Provided records Block Start

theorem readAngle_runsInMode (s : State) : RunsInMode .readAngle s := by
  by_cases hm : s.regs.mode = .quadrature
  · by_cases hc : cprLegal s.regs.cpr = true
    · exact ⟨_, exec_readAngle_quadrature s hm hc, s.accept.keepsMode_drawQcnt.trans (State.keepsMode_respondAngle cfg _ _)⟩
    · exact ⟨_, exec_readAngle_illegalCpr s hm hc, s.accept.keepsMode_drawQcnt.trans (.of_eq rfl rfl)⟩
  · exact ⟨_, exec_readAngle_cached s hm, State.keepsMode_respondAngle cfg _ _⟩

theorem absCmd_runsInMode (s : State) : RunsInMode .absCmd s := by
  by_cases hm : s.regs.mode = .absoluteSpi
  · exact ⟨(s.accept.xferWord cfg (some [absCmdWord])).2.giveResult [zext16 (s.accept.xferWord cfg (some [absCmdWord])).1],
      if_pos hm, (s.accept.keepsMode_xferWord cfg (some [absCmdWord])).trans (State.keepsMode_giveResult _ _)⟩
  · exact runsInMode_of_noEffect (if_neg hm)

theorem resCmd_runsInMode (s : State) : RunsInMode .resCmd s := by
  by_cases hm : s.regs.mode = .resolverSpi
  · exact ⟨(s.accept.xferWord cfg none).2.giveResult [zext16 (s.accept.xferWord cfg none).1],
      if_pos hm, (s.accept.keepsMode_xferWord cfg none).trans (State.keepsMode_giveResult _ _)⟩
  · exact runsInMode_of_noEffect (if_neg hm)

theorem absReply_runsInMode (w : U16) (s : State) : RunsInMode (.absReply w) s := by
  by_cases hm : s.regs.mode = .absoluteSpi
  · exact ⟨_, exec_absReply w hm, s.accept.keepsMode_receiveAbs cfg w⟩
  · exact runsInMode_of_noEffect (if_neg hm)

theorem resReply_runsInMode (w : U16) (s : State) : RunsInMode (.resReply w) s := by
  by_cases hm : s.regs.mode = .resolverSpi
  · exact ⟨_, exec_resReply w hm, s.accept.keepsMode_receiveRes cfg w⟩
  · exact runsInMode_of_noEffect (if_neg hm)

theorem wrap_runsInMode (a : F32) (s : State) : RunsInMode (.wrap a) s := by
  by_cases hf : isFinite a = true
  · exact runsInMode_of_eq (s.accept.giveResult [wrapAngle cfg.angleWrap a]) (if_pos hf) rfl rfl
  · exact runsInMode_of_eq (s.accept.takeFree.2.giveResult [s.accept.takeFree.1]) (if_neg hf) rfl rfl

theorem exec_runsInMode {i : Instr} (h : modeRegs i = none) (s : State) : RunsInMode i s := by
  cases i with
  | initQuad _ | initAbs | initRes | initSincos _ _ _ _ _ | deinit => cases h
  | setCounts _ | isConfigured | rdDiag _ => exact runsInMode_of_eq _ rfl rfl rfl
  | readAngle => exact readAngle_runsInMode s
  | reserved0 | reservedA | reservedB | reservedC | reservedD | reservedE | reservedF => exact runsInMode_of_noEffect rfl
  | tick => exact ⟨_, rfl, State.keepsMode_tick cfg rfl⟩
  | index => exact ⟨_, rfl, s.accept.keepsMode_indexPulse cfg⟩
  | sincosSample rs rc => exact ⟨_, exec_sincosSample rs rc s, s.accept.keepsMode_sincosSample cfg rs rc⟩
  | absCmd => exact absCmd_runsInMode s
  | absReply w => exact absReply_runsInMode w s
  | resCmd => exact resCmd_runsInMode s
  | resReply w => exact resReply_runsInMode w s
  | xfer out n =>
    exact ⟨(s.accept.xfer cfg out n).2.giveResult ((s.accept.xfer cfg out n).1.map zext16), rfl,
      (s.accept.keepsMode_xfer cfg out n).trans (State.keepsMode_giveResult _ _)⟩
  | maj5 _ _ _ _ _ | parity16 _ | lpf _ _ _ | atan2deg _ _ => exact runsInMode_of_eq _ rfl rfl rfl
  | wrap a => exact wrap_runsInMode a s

Provided records Block End
Provided records Block Start

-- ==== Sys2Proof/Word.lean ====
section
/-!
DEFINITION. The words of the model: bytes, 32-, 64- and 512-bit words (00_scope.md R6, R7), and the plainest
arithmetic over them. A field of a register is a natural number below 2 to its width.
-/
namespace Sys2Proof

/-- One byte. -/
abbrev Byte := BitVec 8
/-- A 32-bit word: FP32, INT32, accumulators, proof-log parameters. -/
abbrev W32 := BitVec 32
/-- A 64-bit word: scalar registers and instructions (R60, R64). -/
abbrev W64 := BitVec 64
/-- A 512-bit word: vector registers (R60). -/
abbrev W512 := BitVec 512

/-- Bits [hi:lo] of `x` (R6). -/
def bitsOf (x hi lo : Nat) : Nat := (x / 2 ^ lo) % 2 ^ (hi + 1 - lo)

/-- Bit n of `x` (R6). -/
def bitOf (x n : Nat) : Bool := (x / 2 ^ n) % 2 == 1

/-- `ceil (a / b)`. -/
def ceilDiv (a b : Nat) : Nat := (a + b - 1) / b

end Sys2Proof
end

Provided records Block End

* [What is needed] Would you retype exactly the lines above, from the line with "rfl, s.accept.keepsMode_indexPulse cfg⟩" to the line with "wrap_runsInMode a s", with both end lines kept and nothing more?

* [Expected answer]
  | index => exact ⟨_, rfl, s.accept.keepsMode_indexPulse cfg⟩
  | sincosSample rs rc => exact ⟨_, exec_sincosSample rs rc s, s.accept.keepsMode_sincosSample cfg rs rc⟩
  | absCmd => exact absCmd_runsInMode s
  | absReply w => exact absReply_runsInMode w s
  | resCmd => exact resCmd_runsInMode s
  | resReply w => exact resReply_runsInMode w s
  | xfer out n =>
    exact ⟨(s.accept.xfer cfg out n).2.giveResult ((s.accept.xfer cfg out n).1.map zext16), rfl,
      (s.accept.keepsMode_xfer cfg out n).trans (State.keepsMode_giveResult _ _)⟩
  | maj5 _ _ _ _ _ | parity16 _ | lpf _ _ _ | atan2deg _ _ => exact runsInMode_of_eq _ rfl rfl rfl
  | wrap a => exact wrap_runsInMode a s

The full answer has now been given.